--- INPUT RECORDS ---
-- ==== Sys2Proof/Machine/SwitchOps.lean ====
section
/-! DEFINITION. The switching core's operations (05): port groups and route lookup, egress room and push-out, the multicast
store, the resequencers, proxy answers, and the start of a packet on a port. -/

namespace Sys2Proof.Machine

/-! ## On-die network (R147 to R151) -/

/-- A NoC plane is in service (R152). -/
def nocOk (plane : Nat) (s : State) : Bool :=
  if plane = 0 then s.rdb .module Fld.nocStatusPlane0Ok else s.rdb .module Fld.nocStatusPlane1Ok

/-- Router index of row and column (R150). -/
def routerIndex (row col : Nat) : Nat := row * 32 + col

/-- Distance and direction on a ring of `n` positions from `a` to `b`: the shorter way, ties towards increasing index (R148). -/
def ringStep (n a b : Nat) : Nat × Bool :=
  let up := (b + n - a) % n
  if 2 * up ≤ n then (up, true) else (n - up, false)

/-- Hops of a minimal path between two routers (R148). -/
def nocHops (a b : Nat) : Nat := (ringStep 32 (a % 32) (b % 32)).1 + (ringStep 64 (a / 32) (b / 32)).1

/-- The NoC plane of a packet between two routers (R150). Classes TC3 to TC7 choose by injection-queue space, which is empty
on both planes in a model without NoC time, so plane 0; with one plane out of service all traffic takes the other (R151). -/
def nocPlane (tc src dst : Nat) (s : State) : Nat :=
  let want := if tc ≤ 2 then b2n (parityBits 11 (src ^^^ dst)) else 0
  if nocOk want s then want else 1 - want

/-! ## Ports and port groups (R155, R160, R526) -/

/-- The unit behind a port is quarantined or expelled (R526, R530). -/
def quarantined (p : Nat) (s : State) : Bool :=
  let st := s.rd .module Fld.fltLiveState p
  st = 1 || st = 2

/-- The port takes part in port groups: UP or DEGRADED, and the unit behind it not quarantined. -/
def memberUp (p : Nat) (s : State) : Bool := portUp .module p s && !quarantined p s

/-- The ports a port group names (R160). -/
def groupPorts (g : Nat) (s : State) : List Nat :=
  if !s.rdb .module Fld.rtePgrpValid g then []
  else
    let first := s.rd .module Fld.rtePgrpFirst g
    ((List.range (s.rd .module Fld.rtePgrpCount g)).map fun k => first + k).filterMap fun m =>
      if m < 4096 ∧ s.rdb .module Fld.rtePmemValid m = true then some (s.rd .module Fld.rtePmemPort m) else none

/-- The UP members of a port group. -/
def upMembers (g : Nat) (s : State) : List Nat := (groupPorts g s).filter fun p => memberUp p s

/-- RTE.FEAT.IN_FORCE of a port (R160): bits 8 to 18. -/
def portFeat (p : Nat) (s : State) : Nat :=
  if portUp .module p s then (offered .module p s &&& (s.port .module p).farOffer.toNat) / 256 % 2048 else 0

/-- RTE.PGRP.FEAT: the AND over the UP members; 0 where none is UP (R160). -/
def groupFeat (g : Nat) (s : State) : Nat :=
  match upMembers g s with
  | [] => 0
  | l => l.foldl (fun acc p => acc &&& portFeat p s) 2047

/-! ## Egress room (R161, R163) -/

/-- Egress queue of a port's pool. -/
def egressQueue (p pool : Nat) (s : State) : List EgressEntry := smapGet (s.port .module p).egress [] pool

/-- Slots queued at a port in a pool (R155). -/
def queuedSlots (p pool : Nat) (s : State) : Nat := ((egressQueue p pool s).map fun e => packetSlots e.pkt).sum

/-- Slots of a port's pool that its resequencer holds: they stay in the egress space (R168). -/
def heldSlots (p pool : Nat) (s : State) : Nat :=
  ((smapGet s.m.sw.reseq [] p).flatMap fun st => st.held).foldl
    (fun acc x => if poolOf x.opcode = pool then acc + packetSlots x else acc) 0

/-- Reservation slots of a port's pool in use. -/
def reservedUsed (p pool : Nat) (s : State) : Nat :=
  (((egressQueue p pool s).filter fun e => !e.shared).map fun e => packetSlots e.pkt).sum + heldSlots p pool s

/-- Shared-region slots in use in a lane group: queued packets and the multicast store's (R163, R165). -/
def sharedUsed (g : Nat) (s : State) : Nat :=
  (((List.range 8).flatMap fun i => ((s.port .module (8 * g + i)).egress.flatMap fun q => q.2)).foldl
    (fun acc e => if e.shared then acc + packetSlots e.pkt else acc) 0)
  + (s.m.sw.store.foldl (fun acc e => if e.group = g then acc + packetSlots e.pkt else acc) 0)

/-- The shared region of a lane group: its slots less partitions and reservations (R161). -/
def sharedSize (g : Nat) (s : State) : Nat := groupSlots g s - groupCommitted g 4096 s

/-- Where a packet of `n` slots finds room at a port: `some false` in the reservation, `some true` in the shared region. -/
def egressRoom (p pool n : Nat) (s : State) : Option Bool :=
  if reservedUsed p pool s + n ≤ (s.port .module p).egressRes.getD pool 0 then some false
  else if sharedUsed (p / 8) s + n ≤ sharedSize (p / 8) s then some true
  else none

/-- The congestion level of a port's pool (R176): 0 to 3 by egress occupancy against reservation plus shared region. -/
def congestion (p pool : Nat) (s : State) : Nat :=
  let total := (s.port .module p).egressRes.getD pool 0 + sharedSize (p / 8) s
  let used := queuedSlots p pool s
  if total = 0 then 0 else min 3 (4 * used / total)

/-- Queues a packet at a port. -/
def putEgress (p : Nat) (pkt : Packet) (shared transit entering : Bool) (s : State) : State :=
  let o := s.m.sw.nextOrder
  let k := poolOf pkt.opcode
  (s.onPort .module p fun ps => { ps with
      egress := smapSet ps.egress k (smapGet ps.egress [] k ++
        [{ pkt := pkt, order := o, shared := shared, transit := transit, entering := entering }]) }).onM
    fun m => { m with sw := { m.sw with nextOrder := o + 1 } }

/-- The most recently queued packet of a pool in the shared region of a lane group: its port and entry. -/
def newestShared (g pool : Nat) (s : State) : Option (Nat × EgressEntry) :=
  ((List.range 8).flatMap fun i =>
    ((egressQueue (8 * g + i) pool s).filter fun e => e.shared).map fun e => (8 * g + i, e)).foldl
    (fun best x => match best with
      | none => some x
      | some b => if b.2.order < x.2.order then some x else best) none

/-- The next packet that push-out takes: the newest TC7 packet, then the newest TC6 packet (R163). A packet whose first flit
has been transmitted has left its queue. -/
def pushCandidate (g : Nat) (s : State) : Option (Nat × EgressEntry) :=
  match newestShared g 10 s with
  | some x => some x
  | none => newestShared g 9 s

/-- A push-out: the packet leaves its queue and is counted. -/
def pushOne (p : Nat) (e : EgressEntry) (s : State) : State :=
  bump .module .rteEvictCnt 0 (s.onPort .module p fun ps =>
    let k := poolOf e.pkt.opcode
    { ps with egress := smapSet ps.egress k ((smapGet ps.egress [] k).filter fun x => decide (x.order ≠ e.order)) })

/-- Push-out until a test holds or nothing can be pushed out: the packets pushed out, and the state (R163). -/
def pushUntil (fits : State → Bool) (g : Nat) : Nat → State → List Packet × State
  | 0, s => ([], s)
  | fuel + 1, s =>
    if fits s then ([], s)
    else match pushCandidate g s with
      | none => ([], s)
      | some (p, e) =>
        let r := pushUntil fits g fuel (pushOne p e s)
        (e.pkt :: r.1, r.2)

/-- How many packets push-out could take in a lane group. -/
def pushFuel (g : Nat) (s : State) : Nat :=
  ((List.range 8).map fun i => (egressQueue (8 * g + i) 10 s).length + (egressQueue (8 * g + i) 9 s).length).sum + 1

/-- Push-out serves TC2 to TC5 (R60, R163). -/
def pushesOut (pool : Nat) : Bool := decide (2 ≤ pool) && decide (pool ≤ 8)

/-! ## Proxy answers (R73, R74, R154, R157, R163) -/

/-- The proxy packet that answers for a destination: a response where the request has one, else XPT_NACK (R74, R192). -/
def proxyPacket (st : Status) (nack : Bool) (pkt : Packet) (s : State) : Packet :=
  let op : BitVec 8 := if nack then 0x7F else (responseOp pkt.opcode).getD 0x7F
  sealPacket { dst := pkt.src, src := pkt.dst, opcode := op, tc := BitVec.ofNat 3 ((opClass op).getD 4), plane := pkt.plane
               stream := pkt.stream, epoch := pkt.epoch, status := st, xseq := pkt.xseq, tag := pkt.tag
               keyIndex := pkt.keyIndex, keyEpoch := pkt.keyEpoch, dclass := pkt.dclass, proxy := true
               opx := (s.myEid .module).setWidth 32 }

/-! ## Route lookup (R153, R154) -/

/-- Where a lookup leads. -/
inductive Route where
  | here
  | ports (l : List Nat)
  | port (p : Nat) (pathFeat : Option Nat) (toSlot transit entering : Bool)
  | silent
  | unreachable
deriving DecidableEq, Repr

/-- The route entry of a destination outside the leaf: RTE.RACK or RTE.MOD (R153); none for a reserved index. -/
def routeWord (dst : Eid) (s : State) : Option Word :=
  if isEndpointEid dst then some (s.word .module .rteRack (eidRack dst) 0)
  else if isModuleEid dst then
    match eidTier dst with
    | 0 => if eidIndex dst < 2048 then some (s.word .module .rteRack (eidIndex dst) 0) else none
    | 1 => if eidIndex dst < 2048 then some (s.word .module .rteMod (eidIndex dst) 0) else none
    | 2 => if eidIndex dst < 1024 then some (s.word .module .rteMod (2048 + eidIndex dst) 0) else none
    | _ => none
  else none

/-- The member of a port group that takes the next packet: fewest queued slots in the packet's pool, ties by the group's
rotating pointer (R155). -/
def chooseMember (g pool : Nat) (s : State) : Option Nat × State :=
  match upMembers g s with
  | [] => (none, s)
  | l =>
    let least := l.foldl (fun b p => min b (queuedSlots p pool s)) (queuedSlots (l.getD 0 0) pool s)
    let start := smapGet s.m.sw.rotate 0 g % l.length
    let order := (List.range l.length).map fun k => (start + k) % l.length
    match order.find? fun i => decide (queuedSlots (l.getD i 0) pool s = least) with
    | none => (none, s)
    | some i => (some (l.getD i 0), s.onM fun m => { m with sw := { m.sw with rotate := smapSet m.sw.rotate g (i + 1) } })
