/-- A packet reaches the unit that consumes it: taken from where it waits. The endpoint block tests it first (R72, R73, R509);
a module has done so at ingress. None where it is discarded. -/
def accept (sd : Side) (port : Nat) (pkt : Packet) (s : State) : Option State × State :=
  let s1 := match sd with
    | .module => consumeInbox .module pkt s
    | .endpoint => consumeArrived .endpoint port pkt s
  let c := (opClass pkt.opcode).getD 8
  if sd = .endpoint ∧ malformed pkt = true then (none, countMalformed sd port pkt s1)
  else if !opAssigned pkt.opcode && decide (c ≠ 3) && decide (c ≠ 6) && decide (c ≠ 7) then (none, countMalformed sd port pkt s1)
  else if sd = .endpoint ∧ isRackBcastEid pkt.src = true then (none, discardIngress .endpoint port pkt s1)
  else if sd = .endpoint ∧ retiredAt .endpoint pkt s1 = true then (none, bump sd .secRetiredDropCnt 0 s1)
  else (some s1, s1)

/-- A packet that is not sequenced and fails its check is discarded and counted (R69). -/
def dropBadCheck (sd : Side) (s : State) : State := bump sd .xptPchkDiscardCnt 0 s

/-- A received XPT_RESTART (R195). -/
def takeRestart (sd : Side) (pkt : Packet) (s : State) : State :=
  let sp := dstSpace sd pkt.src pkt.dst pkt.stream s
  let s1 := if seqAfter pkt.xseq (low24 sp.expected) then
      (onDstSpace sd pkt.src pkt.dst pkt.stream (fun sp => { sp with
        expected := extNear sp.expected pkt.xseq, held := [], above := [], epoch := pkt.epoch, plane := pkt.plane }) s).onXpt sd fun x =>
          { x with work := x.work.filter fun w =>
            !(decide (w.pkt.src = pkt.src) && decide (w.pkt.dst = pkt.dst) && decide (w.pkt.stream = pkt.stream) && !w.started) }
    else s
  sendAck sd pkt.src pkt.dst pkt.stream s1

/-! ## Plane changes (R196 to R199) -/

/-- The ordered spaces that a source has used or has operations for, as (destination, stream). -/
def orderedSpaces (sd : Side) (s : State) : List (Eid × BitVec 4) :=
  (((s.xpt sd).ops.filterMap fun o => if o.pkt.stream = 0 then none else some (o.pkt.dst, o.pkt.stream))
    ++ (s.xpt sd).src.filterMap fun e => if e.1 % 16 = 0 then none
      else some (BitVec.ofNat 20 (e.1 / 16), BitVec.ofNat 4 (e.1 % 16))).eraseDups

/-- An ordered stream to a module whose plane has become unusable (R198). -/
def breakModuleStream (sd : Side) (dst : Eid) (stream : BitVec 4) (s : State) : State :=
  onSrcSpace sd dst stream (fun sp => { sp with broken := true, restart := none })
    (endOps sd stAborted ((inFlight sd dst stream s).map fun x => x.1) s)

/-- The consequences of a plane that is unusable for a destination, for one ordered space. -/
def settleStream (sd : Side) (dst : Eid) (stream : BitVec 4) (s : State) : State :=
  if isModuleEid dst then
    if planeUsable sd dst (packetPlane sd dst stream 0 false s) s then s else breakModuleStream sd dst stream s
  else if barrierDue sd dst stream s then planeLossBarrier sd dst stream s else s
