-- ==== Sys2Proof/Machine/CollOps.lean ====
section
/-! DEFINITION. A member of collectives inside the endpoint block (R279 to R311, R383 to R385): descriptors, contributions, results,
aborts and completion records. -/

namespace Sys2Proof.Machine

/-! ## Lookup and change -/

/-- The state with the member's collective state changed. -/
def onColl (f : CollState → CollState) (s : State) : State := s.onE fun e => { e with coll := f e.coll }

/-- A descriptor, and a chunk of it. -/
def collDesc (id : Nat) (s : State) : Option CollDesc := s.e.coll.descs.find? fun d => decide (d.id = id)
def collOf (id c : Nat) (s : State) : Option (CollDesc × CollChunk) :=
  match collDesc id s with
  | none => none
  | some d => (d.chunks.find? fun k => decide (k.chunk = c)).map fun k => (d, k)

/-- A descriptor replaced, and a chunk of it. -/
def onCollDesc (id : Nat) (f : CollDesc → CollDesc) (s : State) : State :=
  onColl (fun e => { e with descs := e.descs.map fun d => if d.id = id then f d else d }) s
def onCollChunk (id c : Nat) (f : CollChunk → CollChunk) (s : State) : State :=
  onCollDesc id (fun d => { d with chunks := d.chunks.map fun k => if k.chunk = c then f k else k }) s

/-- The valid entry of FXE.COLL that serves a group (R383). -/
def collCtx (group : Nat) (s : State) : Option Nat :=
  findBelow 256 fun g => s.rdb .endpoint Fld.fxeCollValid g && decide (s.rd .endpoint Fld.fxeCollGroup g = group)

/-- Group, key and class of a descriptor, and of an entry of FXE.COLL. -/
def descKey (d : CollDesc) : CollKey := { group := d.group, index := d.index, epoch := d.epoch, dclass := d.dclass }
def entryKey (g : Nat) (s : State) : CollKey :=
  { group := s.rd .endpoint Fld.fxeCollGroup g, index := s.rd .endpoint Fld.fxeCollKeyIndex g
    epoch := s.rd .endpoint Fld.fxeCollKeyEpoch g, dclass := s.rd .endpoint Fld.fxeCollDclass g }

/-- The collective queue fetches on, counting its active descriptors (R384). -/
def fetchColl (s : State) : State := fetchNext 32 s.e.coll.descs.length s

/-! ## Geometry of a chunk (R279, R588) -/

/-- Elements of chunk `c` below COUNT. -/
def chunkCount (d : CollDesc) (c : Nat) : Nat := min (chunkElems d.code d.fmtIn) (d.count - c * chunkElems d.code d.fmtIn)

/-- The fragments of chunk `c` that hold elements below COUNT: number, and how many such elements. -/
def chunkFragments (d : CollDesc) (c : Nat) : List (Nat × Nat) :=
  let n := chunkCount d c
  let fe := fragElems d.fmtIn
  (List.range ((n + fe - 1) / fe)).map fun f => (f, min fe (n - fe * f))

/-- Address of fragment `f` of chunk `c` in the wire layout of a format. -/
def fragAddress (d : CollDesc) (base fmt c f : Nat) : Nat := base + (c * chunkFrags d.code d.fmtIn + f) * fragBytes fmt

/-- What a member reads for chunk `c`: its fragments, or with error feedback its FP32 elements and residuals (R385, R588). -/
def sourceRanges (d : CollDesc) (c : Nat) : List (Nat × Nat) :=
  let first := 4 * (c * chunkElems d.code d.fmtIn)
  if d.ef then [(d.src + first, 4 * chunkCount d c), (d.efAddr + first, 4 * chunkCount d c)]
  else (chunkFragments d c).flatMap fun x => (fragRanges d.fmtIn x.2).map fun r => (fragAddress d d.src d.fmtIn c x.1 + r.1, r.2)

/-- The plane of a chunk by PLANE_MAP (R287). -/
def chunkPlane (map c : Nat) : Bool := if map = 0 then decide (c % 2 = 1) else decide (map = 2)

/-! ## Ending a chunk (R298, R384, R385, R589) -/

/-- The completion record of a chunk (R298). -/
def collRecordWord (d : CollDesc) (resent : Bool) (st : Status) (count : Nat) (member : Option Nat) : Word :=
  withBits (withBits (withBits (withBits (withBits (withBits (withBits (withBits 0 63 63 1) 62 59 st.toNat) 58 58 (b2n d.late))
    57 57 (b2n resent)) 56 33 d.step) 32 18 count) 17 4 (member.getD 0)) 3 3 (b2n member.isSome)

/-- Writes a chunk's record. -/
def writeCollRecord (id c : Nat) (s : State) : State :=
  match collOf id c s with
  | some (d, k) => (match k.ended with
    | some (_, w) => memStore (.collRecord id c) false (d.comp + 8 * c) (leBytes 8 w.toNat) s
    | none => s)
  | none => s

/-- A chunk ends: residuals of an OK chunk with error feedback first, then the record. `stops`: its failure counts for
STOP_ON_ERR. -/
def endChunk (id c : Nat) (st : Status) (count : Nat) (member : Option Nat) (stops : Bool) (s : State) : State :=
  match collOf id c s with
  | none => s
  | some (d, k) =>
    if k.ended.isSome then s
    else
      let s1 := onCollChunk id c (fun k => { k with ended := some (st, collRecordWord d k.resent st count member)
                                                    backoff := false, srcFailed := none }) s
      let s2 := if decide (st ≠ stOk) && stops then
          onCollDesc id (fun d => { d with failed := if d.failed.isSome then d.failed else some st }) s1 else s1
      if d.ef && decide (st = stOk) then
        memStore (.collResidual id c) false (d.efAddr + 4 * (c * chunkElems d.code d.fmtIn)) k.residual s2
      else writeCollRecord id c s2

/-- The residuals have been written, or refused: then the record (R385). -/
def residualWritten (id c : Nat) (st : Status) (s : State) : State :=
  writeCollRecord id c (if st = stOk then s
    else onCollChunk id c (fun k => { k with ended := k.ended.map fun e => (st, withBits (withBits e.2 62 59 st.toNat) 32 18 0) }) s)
---
YOUR INSTRUCTIONS:
Could you transcribe the entries exactly, from the first line through the line containing "to R151) -/", and give nothing more?

THE ANSWER:
-- ==== Sys2Proof/Machine/SwitchOps.lean ====
section
/-! DEFINITION. The switching core's operations (05): port groups and route lookup, egress room and push-out, the multicast
store, the resequencers, proxy answers, and the start of a packet on a port. -/

namespace Sys2Proof.Machine

/-! ## On-die network (R147 to R151) -/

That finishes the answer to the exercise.